_Task data_
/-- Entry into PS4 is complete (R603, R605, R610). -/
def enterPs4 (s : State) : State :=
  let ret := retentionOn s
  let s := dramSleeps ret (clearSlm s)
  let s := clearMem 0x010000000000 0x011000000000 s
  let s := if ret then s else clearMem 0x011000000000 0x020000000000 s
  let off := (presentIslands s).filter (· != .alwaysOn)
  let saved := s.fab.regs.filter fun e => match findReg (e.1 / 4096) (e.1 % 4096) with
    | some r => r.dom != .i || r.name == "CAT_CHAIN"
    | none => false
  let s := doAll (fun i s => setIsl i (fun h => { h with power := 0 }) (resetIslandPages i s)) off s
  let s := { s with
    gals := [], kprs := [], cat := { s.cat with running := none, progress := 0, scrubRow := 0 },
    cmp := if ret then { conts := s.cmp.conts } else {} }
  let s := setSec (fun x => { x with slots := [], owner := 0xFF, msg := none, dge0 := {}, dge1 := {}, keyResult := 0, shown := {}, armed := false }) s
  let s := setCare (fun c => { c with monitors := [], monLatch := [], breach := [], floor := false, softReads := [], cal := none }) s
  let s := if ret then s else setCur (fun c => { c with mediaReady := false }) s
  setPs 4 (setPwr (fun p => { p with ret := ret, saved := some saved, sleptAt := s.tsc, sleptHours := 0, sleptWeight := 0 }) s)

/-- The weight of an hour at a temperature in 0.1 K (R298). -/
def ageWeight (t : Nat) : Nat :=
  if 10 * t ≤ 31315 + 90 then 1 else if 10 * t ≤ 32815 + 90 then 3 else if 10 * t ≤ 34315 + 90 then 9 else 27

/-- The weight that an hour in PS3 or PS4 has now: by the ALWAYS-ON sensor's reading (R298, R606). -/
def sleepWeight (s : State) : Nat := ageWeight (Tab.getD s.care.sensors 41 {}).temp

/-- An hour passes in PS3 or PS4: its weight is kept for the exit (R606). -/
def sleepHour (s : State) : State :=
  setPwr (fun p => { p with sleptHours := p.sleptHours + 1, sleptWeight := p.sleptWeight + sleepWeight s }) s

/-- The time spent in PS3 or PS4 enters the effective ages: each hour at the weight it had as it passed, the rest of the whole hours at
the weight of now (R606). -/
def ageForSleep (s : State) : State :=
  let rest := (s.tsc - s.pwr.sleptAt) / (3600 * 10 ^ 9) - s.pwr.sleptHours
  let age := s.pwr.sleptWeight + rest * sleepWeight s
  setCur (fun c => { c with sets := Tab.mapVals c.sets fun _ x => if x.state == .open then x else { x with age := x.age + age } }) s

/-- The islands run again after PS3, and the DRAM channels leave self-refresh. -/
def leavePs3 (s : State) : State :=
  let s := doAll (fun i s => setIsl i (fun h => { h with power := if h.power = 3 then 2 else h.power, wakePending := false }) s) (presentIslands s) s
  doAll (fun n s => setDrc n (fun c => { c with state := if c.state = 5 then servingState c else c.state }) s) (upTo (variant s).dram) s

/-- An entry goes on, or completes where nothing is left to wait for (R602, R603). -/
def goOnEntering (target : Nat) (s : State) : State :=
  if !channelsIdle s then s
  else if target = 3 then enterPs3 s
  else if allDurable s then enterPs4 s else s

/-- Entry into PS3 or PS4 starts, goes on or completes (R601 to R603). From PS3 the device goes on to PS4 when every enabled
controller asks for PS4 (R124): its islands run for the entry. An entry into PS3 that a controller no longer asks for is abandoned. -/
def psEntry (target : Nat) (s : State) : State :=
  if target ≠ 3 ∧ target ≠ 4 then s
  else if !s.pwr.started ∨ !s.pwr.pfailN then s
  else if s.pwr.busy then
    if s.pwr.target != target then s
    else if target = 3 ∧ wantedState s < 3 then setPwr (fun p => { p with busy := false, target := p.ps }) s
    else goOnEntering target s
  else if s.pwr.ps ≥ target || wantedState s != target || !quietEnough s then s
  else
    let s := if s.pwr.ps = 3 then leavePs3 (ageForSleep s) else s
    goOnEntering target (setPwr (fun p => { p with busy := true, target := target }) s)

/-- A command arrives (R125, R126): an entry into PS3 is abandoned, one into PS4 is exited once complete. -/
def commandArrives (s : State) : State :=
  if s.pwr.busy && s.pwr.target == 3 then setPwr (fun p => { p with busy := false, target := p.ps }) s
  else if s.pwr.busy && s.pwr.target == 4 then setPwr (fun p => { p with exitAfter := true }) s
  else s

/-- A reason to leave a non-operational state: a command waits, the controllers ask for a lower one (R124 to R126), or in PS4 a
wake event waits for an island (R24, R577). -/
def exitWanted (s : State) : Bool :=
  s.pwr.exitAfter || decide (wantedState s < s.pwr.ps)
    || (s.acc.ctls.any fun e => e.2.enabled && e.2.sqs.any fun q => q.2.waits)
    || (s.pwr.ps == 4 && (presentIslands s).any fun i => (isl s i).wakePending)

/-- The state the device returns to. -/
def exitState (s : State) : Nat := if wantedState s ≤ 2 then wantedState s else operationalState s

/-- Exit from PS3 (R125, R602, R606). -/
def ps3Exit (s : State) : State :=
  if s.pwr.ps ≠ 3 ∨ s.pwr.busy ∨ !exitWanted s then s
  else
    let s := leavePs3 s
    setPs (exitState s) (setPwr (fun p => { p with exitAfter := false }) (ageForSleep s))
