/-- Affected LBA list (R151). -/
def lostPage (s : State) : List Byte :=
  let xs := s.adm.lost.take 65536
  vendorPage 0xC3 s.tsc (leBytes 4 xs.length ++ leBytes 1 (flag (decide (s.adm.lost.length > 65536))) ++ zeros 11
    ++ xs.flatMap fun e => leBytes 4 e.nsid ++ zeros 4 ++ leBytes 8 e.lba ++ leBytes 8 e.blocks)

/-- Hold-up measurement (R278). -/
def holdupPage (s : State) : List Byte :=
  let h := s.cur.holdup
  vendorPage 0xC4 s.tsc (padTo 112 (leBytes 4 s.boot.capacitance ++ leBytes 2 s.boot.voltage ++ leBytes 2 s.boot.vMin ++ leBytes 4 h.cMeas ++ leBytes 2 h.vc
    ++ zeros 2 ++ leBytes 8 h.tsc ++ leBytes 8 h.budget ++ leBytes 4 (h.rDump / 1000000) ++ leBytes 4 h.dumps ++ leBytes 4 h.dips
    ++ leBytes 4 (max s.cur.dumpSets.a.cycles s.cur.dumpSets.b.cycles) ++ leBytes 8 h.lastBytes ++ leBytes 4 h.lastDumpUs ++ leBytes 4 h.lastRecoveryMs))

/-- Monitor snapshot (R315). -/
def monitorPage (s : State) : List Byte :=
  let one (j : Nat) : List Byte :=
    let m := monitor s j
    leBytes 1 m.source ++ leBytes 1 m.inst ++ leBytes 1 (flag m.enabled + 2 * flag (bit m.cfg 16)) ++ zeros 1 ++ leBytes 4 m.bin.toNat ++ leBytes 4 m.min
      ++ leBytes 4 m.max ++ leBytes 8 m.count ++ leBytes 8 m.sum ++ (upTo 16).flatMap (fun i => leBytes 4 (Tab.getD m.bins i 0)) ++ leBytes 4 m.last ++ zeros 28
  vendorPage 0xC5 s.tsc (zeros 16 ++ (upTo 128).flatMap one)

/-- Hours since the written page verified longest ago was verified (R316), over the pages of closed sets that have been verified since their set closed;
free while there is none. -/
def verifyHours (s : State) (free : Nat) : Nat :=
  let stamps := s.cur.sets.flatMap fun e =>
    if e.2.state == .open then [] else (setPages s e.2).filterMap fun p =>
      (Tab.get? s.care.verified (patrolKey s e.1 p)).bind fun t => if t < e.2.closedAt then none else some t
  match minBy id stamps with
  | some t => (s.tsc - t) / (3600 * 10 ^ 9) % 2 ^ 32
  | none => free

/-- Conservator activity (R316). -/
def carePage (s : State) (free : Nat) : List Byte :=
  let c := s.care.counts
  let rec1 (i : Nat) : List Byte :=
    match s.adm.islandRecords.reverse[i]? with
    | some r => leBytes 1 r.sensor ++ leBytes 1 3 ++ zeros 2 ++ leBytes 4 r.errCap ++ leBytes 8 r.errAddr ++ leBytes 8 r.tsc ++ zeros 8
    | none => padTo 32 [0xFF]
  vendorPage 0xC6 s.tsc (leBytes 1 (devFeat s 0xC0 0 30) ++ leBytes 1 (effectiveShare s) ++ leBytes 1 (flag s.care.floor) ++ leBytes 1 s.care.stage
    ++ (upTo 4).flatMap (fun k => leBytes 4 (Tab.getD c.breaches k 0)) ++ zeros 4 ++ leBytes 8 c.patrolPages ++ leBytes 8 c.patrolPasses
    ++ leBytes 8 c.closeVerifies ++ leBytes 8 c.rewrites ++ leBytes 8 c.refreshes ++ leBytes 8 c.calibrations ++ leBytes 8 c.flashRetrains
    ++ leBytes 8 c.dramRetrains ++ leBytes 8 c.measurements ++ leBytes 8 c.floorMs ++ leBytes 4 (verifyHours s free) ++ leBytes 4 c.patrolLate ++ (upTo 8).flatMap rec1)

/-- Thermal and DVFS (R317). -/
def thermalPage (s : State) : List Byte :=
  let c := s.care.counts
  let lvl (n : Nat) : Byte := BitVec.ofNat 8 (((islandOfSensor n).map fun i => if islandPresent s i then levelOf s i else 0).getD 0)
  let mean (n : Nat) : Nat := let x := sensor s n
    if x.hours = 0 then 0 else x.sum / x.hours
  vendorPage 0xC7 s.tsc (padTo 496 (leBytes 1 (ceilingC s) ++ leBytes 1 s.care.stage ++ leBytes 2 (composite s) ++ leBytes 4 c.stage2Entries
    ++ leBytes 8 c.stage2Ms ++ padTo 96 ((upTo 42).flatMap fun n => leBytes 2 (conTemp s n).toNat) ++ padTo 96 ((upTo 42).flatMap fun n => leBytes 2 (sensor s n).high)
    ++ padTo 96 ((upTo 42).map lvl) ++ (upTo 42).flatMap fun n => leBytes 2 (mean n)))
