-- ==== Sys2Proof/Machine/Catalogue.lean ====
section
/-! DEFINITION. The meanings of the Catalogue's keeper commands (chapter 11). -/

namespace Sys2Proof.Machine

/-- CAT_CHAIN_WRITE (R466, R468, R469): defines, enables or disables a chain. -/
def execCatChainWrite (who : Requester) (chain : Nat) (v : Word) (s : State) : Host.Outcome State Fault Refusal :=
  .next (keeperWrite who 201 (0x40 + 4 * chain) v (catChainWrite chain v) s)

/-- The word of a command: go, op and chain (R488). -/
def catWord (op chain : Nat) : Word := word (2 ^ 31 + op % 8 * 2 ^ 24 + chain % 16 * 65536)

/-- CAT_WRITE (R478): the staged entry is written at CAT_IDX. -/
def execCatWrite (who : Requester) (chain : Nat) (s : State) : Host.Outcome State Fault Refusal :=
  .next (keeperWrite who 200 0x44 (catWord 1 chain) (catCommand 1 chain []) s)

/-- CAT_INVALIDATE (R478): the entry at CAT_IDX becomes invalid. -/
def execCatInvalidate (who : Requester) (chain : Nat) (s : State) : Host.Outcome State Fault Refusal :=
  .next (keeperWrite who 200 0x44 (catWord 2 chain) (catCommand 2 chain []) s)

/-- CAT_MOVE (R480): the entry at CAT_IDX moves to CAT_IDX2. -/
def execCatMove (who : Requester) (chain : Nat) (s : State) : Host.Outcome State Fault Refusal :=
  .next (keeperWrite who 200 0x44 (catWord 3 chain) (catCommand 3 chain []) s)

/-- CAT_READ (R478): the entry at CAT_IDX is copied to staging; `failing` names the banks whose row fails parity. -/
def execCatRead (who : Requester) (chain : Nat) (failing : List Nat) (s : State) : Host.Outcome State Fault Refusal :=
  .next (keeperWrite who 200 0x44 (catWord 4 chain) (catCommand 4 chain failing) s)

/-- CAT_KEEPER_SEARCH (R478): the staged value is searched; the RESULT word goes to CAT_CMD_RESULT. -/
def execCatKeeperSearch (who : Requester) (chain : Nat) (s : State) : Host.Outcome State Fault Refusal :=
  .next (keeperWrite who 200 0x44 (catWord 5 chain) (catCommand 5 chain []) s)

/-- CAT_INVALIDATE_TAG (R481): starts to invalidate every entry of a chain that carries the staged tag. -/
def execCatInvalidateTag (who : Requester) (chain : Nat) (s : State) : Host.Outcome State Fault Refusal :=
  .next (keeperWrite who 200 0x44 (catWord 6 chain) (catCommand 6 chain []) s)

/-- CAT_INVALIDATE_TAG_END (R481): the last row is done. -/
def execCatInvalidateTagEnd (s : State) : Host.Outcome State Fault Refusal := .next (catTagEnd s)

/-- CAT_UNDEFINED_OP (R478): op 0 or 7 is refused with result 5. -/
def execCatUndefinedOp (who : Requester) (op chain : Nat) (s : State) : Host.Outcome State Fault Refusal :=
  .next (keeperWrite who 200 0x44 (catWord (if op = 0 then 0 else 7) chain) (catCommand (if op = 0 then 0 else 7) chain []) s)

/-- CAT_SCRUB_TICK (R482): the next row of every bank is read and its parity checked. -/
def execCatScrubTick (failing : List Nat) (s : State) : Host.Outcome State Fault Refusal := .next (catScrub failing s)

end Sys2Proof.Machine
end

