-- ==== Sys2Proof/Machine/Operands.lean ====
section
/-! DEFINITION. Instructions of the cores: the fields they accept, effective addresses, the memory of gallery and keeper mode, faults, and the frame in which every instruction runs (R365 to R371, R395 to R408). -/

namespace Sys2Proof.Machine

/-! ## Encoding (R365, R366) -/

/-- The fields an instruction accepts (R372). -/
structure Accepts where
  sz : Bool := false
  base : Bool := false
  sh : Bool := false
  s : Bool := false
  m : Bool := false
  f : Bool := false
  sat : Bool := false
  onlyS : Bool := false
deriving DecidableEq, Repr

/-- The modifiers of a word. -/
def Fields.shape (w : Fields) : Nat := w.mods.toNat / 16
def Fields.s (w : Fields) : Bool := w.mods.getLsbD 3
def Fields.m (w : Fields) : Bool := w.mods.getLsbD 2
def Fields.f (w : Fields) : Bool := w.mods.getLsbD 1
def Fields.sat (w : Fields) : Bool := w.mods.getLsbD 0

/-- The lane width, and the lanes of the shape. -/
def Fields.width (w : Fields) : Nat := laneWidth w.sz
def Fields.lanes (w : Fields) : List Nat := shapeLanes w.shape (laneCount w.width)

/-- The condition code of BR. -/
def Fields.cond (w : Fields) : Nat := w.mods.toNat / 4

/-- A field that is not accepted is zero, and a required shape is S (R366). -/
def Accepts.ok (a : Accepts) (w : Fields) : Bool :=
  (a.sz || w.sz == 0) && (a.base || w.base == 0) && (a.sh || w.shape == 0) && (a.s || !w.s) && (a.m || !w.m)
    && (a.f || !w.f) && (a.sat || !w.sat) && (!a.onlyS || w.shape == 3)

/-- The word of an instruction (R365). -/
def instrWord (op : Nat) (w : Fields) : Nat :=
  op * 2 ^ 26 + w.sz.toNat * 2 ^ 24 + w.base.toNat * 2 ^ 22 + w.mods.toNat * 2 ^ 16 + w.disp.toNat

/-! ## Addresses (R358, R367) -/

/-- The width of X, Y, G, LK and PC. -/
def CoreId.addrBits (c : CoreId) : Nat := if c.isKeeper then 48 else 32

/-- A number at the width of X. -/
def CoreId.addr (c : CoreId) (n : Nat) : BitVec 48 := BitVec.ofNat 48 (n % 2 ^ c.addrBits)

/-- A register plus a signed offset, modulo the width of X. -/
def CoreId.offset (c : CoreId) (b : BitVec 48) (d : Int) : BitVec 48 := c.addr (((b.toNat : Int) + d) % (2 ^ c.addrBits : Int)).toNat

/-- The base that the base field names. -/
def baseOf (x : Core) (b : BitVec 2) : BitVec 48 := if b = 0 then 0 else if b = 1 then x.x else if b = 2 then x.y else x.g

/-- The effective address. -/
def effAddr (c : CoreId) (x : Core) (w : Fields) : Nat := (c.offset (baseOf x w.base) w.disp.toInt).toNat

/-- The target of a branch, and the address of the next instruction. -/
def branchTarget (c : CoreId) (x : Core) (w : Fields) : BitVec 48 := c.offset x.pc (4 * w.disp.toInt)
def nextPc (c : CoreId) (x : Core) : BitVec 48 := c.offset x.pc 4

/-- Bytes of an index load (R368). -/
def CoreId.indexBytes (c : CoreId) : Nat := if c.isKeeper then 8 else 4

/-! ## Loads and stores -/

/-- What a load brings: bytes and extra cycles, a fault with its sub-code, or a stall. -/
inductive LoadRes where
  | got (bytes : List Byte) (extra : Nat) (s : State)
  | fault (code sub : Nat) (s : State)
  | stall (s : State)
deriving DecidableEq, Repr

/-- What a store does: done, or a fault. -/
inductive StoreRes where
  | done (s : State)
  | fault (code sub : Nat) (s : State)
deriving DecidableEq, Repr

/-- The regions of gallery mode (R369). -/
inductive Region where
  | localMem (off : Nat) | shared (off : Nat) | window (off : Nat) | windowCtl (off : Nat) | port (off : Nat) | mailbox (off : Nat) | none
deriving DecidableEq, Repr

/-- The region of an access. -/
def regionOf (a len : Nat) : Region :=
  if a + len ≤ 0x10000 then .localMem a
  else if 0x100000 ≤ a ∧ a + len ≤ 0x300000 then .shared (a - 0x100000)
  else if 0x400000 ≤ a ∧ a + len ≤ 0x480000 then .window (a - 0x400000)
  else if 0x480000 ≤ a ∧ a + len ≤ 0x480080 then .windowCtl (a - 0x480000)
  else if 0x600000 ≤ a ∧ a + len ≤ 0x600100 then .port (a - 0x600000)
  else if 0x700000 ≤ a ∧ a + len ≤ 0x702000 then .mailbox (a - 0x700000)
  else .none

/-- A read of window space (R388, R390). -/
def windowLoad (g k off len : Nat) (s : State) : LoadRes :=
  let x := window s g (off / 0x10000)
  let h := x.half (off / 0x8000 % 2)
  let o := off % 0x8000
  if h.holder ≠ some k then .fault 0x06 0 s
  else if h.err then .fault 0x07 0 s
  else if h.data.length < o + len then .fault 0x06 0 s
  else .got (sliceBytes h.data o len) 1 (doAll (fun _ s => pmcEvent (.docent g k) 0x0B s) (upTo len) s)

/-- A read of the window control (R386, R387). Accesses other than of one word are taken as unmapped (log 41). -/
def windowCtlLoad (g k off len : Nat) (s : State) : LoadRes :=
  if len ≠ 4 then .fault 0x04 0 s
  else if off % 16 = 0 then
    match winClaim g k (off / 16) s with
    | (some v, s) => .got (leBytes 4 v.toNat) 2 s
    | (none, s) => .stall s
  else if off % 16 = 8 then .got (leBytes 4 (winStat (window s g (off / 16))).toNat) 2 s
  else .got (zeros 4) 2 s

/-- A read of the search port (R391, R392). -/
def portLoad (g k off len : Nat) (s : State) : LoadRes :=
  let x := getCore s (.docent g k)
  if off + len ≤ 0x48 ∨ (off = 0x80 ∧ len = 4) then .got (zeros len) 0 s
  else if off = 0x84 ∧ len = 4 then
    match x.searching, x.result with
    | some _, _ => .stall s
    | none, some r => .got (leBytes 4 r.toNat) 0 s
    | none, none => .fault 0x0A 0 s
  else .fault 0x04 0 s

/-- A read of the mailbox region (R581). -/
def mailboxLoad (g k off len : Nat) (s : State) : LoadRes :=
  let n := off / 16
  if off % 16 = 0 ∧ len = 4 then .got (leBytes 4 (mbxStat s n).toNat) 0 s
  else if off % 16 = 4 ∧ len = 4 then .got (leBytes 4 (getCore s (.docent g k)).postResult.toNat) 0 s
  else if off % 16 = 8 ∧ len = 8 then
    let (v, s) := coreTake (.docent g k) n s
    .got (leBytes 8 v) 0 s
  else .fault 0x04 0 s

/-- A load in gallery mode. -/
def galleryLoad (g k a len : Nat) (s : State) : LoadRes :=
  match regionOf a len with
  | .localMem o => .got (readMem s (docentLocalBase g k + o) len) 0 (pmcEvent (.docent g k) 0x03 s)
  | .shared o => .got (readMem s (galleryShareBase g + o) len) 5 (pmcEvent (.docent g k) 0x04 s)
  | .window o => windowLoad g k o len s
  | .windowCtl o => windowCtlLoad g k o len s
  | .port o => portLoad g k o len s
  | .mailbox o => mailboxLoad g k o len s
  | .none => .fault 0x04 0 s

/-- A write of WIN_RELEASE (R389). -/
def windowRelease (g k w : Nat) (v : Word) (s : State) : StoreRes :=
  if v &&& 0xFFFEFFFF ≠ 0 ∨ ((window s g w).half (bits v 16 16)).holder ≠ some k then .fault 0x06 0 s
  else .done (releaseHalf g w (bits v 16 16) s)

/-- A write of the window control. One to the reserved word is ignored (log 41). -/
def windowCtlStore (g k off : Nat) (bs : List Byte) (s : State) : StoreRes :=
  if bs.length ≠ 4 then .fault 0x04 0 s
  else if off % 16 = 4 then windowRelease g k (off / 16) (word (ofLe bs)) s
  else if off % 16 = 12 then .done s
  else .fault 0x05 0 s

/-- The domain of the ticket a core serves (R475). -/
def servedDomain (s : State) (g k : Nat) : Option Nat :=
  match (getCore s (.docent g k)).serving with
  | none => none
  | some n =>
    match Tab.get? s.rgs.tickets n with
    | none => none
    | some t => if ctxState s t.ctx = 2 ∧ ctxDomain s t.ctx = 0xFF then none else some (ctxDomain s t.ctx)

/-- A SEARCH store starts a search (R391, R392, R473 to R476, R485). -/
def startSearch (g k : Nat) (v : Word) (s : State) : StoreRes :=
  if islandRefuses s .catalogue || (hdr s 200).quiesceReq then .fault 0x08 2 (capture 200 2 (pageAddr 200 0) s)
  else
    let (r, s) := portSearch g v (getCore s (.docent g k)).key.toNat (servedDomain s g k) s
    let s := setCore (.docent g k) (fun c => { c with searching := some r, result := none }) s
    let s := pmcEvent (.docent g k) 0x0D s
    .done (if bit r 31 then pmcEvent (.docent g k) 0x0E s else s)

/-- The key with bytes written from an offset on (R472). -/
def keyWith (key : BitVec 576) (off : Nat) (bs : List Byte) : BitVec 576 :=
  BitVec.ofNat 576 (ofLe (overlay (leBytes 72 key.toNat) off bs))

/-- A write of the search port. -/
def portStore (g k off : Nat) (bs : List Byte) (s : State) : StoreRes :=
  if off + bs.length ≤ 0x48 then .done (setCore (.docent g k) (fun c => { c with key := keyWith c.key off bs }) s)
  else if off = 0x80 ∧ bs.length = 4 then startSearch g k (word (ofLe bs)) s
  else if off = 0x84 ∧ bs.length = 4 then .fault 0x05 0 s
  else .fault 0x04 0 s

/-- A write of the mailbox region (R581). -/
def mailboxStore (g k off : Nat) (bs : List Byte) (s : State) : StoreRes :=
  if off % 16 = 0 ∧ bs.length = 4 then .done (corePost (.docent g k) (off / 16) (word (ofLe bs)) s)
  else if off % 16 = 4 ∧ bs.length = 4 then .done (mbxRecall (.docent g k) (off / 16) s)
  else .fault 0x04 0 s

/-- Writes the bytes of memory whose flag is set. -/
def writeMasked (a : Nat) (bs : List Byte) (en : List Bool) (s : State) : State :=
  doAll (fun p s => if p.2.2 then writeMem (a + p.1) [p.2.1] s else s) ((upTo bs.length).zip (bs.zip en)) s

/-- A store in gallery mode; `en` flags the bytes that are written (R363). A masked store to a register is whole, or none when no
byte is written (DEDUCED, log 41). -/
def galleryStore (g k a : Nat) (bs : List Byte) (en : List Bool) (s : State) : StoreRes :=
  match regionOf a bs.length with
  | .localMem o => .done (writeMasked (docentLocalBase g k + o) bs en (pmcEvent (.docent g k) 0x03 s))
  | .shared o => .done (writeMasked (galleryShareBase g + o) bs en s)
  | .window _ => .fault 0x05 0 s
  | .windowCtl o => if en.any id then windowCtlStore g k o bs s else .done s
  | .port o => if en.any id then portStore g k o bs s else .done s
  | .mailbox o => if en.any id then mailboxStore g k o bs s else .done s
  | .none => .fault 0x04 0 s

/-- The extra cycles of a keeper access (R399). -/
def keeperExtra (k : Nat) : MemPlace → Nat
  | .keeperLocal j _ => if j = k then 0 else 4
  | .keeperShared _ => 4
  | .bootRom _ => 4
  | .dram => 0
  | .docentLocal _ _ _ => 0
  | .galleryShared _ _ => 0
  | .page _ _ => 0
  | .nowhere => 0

_Exercise requirements_
Going back to the entries above, set down exactly the lines that begin at the one with "i s)) off s" and end at the one with "cmp := if ret", both included, and nothing else.

_Output for this exercise_
  let s := doAll (fun i s => setIsl i (fun h => { h with power := 0 }) (resetIslandPages i s)) off s
  let s := { s with
    gals := [], kprs := [], cat := { s.cat with running := none, progress := 0, scrubRow := 0 },
    cmp := if ret then { conts := s.cmp.conts } else {} }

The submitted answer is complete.